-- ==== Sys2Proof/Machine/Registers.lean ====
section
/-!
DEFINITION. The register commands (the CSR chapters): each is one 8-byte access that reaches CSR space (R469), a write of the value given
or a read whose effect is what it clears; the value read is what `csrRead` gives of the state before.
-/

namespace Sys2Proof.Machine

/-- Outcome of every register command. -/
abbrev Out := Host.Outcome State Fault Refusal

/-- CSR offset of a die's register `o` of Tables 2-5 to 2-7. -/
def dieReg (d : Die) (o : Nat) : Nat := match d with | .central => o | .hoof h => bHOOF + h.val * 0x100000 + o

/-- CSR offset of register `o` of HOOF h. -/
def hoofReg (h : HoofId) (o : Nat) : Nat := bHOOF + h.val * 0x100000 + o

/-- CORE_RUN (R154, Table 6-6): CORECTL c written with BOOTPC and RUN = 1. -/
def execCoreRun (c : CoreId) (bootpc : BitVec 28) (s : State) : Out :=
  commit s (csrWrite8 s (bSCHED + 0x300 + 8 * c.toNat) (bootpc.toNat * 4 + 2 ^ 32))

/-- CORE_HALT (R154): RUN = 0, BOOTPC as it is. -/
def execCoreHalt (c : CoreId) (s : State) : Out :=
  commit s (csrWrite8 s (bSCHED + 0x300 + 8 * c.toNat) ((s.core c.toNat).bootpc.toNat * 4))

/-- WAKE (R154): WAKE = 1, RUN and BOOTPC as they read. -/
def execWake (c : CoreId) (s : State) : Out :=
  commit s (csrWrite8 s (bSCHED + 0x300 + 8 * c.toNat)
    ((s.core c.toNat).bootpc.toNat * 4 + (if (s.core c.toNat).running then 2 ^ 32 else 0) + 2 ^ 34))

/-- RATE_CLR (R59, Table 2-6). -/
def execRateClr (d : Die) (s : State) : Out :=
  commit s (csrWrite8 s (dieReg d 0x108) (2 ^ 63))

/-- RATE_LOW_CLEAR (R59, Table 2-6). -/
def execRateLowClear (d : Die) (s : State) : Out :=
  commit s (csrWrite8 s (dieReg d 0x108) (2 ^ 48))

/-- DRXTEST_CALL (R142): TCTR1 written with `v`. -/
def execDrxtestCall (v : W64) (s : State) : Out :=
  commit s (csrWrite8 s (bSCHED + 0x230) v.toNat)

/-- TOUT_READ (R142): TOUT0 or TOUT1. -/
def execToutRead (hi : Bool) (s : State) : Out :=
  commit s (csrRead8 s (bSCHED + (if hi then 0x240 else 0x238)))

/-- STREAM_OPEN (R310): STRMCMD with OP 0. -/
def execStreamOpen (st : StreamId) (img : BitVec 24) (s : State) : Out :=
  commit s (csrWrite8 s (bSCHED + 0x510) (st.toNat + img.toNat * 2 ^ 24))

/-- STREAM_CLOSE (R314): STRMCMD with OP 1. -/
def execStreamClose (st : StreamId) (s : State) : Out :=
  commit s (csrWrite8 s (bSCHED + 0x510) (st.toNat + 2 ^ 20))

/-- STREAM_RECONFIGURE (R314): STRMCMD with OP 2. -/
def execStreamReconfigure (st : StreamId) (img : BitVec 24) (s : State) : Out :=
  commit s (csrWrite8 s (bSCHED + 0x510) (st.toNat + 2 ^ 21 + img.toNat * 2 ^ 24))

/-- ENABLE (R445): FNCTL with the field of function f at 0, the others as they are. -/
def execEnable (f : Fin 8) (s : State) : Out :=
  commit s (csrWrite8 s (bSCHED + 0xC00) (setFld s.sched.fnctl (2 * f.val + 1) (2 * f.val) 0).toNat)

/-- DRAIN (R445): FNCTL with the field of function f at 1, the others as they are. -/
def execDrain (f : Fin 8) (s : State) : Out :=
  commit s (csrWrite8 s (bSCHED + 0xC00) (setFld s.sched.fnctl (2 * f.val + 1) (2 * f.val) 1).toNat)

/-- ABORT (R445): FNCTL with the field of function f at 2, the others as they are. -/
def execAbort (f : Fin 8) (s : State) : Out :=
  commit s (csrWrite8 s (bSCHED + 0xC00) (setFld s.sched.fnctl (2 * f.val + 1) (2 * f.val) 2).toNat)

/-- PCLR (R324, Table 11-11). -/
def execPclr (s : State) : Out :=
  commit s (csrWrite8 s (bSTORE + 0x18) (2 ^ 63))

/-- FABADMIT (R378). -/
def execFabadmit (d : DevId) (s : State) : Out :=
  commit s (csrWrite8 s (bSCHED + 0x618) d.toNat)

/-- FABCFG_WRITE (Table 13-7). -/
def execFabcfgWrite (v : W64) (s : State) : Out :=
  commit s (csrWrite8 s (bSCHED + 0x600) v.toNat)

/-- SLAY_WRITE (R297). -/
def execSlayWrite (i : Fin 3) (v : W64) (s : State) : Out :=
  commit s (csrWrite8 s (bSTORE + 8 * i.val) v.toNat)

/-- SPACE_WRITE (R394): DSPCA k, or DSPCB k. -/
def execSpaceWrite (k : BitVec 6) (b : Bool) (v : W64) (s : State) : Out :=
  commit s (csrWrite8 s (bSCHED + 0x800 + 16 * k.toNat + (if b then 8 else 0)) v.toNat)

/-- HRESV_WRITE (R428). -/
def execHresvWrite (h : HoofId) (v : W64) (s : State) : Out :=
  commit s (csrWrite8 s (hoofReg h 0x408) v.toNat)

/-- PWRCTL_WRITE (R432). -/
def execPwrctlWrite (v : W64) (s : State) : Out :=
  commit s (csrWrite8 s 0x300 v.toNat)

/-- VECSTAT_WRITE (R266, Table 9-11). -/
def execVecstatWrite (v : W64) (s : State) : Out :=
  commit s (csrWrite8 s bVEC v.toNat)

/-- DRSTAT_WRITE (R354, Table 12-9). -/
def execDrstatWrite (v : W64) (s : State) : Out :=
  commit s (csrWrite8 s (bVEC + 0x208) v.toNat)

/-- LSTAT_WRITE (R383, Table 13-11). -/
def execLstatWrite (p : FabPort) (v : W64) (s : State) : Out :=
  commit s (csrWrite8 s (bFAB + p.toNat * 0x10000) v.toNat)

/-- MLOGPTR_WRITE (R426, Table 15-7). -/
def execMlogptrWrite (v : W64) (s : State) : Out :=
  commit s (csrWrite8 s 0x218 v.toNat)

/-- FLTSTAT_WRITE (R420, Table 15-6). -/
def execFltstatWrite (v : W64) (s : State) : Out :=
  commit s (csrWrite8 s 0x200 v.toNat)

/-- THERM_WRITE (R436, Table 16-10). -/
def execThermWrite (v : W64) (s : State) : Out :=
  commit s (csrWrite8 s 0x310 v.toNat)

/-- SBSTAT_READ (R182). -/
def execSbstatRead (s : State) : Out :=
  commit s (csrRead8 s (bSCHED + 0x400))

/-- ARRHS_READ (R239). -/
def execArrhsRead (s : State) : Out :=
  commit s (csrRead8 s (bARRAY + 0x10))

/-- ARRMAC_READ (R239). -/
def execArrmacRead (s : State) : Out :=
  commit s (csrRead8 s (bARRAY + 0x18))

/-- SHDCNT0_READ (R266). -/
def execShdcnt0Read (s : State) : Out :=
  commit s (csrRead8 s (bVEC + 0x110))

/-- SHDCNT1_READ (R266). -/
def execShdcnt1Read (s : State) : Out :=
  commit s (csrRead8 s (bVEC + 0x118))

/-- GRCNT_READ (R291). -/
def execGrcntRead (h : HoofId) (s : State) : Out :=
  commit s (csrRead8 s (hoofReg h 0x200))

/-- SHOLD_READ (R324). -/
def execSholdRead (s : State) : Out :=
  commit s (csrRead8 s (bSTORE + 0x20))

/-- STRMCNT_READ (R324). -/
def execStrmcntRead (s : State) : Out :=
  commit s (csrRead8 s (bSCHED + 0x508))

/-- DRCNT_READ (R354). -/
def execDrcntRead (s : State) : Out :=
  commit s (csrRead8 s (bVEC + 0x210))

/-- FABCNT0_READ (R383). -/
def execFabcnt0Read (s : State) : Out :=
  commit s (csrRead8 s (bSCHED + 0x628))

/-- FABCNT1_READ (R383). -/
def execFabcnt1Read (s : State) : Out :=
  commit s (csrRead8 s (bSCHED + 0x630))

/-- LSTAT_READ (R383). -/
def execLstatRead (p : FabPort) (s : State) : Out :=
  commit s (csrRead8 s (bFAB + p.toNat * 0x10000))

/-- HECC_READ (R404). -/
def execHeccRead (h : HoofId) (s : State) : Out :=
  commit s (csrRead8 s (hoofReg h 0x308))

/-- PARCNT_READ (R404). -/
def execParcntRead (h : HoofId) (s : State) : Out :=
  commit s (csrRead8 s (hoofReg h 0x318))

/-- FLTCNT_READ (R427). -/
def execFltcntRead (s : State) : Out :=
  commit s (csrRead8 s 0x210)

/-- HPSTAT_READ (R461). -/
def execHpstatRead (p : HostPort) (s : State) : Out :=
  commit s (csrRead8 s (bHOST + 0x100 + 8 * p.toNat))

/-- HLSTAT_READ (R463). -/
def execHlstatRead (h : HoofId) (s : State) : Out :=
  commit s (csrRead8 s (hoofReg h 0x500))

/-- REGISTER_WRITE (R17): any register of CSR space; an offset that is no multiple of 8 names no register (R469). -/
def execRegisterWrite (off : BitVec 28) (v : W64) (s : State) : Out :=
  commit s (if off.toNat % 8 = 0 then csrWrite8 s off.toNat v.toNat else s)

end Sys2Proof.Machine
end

----

[Problem details] Beginning with the line that holds "def execHpstatRead (p", copy the entries exactly to their last line, and leave out every earlier line.

[Solution to the problem]
def execHpstatRead (p : HostPort) (s : State) : Out :=
  commit s (csrRead8 s (bHOST + 0x100 + 8 * p.toNat))

/-- HLSTAT_READ (R463). -/
def execHlstatRead (h : HoofId) (s : State) : Out :=
  commit s (csrRead8 s (hoofReg h 0x500))

/-- REGISTER_WRITE (R17): any register of CSR space; an offset that is no multiple of 8 names no register (R469). -/
def execRegisterWrite (off : BitVec 28) (v : W64) (s : State) : Out :=
  commit s (if off.toNat % 8 = 0 then csrWrite8 s off.toNat v.toNat else s)

end Sys2Proof.Machine
end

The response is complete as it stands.